* _What is expected_
Give back an exact copy of the lines below, from the first through the line with "(s.aon = true → s.flag (kHarvStat"; please stop there.
━━ Task material
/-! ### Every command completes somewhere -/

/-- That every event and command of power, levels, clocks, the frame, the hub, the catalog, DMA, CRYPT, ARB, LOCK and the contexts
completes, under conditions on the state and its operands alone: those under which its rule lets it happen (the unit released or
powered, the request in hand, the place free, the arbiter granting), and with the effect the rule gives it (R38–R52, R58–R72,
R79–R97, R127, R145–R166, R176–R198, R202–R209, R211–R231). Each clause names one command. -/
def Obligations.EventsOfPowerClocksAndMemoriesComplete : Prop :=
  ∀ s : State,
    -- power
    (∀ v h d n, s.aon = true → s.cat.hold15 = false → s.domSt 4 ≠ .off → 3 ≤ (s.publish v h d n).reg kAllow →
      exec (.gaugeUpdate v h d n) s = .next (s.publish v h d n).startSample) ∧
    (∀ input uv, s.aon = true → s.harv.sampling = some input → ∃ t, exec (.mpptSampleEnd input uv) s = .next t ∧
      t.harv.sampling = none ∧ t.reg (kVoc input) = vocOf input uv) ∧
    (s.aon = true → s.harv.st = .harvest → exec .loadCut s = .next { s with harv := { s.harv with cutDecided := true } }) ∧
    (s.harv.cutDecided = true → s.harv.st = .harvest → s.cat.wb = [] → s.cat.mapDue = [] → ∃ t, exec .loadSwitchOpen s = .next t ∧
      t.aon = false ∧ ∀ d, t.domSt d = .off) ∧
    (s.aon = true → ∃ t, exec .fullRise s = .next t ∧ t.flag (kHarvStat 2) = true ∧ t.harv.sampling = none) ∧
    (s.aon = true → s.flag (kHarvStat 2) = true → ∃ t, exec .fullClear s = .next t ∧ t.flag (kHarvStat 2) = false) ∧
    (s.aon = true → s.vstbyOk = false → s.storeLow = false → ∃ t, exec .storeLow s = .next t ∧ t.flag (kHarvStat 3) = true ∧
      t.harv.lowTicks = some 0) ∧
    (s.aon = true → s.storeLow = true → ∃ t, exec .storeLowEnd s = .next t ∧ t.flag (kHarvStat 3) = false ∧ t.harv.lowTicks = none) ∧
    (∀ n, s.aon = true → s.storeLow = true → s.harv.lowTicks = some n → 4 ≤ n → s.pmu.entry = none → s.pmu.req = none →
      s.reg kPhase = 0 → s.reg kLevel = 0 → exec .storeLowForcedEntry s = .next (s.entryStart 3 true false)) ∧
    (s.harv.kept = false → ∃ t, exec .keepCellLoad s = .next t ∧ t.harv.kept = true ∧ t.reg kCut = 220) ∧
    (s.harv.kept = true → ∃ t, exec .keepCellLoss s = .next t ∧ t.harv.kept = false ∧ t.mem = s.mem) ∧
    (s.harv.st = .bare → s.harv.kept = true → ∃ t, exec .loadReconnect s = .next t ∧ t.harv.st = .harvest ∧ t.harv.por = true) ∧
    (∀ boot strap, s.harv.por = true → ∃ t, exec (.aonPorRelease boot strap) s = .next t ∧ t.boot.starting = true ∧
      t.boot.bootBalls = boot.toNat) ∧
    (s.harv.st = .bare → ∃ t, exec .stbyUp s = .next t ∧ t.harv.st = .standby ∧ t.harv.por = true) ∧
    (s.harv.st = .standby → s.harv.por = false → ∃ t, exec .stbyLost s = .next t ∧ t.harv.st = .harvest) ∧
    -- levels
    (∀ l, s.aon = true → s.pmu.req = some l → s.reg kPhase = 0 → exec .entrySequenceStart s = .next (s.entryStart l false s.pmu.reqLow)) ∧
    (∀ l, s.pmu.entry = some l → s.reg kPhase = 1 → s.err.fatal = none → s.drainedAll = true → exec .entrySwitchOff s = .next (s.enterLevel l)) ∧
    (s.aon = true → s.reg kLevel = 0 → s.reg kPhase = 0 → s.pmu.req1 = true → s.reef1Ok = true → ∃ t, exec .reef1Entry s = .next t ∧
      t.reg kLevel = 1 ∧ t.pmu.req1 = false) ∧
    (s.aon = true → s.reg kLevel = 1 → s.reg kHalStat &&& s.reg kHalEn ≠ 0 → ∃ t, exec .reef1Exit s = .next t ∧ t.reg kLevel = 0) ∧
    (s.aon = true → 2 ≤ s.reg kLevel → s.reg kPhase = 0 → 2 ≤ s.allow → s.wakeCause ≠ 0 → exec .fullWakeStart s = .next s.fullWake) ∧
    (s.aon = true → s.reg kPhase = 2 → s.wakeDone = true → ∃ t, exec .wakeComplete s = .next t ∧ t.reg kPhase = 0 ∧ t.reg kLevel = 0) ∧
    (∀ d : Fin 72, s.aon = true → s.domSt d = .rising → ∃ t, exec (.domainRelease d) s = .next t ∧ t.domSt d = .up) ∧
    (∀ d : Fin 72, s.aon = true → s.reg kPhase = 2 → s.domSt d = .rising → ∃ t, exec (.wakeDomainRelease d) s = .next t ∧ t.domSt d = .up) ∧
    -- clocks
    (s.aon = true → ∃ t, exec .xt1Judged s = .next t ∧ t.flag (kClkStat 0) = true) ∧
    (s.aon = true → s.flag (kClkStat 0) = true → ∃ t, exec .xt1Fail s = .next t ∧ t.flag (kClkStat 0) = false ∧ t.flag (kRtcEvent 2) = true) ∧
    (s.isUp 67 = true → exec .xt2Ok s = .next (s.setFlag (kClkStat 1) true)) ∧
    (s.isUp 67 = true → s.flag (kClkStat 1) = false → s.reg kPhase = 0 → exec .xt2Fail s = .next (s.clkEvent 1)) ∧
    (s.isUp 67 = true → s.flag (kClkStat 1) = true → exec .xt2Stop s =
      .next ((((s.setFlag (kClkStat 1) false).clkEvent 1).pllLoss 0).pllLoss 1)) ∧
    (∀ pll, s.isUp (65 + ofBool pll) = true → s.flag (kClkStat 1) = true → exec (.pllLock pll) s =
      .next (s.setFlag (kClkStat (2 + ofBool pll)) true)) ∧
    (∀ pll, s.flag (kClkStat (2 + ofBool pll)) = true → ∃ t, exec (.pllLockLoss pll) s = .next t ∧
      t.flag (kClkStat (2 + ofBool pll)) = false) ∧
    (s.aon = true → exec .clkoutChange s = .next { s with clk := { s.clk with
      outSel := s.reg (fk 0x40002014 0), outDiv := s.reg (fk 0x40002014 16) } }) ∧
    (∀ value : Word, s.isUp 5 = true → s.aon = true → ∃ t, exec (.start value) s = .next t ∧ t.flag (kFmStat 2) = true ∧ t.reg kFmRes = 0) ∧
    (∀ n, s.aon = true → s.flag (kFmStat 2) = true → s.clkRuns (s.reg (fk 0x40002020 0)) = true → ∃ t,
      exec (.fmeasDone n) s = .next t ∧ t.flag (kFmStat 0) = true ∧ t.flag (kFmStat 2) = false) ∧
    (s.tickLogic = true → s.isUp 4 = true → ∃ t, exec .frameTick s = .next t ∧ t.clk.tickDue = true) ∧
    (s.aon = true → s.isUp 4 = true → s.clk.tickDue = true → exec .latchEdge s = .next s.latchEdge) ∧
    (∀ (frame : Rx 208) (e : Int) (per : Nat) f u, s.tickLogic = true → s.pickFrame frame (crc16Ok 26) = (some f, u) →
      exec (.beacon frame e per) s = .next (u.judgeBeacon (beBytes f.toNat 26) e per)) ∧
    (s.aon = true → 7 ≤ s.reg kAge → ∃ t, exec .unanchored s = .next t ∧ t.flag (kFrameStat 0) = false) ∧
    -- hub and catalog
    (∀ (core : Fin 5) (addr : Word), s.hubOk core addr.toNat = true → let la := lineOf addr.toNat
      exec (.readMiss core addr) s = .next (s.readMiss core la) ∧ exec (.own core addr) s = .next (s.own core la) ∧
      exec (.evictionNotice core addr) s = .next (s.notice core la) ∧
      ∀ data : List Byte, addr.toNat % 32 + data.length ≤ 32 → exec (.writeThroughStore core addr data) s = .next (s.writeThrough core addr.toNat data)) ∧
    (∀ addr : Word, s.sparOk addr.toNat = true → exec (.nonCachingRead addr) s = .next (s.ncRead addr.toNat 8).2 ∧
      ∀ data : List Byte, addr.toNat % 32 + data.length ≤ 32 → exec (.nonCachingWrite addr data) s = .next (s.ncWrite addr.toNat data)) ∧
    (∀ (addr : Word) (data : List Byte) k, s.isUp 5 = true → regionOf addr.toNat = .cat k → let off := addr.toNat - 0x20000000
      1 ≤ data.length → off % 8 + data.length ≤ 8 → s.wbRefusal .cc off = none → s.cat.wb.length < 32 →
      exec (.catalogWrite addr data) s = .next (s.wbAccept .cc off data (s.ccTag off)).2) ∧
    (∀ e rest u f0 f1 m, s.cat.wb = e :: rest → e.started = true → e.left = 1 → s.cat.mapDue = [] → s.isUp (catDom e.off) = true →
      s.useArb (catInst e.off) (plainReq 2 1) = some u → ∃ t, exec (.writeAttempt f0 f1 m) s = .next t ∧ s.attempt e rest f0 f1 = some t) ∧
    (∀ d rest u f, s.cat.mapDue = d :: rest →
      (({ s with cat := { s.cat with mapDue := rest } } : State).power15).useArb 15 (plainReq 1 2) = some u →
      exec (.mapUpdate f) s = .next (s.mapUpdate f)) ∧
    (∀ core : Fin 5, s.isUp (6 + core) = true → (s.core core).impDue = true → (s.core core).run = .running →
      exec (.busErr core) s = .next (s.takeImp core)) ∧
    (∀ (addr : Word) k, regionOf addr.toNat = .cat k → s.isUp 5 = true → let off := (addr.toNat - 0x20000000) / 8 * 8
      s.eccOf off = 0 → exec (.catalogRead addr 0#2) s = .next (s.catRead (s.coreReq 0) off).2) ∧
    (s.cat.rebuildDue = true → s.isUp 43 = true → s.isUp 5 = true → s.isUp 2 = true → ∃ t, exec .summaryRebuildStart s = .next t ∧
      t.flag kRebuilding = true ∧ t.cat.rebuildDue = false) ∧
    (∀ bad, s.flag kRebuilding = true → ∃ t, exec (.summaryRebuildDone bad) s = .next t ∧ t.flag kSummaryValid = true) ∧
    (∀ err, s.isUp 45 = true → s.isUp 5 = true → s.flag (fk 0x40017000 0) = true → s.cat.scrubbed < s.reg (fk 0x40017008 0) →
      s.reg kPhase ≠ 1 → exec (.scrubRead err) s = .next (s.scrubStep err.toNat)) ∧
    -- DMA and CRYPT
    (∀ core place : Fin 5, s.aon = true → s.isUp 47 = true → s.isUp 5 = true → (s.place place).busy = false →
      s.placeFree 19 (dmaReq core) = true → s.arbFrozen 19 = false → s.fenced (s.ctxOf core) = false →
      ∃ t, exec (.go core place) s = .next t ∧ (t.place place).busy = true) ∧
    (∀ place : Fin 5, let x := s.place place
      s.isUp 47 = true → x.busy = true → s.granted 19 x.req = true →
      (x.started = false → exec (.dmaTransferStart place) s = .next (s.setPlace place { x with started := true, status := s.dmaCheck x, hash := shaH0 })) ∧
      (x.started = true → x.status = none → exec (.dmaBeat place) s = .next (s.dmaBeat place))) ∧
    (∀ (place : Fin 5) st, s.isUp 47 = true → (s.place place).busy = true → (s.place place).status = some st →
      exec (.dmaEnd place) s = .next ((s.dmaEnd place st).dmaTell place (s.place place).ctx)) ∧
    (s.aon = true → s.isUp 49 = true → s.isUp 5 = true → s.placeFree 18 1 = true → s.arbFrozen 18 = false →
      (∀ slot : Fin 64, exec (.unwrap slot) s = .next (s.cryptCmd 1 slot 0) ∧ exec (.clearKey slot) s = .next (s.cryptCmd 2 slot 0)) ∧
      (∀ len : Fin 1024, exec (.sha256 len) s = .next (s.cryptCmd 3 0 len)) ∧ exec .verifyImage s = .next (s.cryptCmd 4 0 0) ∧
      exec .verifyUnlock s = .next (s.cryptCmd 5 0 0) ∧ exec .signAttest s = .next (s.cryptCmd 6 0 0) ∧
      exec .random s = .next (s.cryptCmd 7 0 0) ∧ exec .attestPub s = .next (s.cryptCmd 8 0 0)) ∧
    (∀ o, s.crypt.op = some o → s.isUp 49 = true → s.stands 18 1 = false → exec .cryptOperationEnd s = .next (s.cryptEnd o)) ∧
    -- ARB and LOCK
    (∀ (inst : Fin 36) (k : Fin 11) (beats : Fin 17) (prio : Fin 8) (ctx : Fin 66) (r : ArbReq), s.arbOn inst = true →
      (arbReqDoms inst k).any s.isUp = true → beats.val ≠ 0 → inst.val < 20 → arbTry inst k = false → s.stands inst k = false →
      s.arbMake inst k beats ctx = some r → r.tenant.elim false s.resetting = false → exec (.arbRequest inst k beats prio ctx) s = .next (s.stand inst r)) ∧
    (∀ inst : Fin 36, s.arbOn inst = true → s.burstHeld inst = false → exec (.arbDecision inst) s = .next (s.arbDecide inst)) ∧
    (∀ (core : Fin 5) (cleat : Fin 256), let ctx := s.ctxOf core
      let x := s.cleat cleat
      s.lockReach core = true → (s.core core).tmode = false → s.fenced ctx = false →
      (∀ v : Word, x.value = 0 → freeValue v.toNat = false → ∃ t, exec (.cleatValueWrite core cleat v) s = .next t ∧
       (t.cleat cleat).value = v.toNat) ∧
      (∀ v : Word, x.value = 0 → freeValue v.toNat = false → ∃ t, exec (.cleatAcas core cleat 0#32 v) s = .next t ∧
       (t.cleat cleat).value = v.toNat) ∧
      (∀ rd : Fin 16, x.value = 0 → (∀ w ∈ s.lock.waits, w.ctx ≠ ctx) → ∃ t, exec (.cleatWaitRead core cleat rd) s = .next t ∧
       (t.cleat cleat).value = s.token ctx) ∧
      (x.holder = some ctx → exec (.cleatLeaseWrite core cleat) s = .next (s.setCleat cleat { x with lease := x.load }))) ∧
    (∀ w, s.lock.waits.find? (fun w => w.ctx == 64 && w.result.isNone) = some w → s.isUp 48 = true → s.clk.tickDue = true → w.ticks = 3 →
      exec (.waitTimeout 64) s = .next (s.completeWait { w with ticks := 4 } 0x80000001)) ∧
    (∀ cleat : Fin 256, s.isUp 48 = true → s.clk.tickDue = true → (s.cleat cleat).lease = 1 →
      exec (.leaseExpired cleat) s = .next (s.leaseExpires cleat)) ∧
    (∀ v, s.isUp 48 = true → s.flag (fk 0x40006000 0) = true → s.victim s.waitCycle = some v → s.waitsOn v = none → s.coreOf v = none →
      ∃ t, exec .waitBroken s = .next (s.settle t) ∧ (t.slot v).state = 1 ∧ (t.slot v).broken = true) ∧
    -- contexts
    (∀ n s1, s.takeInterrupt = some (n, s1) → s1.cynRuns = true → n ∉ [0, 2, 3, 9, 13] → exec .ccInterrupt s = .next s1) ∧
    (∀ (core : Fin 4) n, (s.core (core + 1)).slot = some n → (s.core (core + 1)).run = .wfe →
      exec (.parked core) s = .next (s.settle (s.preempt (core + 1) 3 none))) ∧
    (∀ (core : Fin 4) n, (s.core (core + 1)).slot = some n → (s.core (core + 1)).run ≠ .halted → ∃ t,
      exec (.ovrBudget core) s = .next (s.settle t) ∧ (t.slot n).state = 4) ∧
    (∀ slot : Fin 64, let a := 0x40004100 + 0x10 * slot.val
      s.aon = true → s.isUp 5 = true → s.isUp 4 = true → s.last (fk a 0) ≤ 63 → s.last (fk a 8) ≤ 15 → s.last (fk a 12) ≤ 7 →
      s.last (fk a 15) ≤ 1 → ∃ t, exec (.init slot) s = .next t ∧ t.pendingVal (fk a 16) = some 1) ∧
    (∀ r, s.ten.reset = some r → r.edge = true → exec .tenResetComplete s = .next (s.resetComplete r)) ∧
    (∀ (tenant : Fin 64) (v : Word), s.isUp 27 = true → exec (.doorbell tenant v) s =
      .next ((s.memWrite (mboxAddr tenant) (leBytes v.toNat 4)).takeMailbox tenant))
━━━━
* _Solution to the exercise_
/-! ### Every command completes somewhere -/

/-- That every event and command of power, levels, clocks, the frame, the hub, the catalog, DMA, CRYPT, ARB, LOCK and the contexts
completes, under conditions on the state and its operands alone: those under which its rule lets it happen (the unit released or
powered, the request in hand, the place free, the arbiter granting), and with the effect the rule gives it (R38–R52, R58–R72,
R79–R97, R127, R145–R166, R176–R198, R202–R209, R211–R231). Each clause names one command. -/
def Obligations.EventsOfPowerClocksAndMemoriesComplete : Prop :=
  ∀ s : State,
    -- power
    (∀ v h d n, s.aon = true → s.cat.hold15 = false → s.domSt 4 ≠ .off → 3 ≤ (s.publish v h d n).reg kAllow →
      exec (.gaugeUpdate v h d n) s = .next (s.publish v h d n).startSample) ∧
    (∀ input uv, s.aon = true → s.harv.sampling = some input → ∃ t, exec (.mpptSampleEnd input uv) s = .next t ∧
      t.harv.sampling = none ∧ t.reg (kVoc input) = vocOf input uv) ∧
    (s.aon = true → s.harv.st = .harvest → exec .loadCut s = .next { s with harv := { s.harv with cutDecided := true } }) ∧
    (s.harv.cutDecided = true → s.harv.st = .harvest → s.cat.wb = [] → s.cat.mapDue = [] → ∃ t, exec .loadSwitchOpen s = .next t ∧
      t.aon = false ∧ ∀ d, t.domSt d = .off) ∧
    (s.aon = true → ∃ t, exec .fullRise s = .next t ∧ t.flag (kHarvStat 2) = true ∧ t.harv.sampling = none) ∧
    (s.aon = true → s.flag (kHarvStat 2) = true → ∃ t, exec .fullClear s = .next t ∧ t.flag (kHarvStat 2) = false) ∧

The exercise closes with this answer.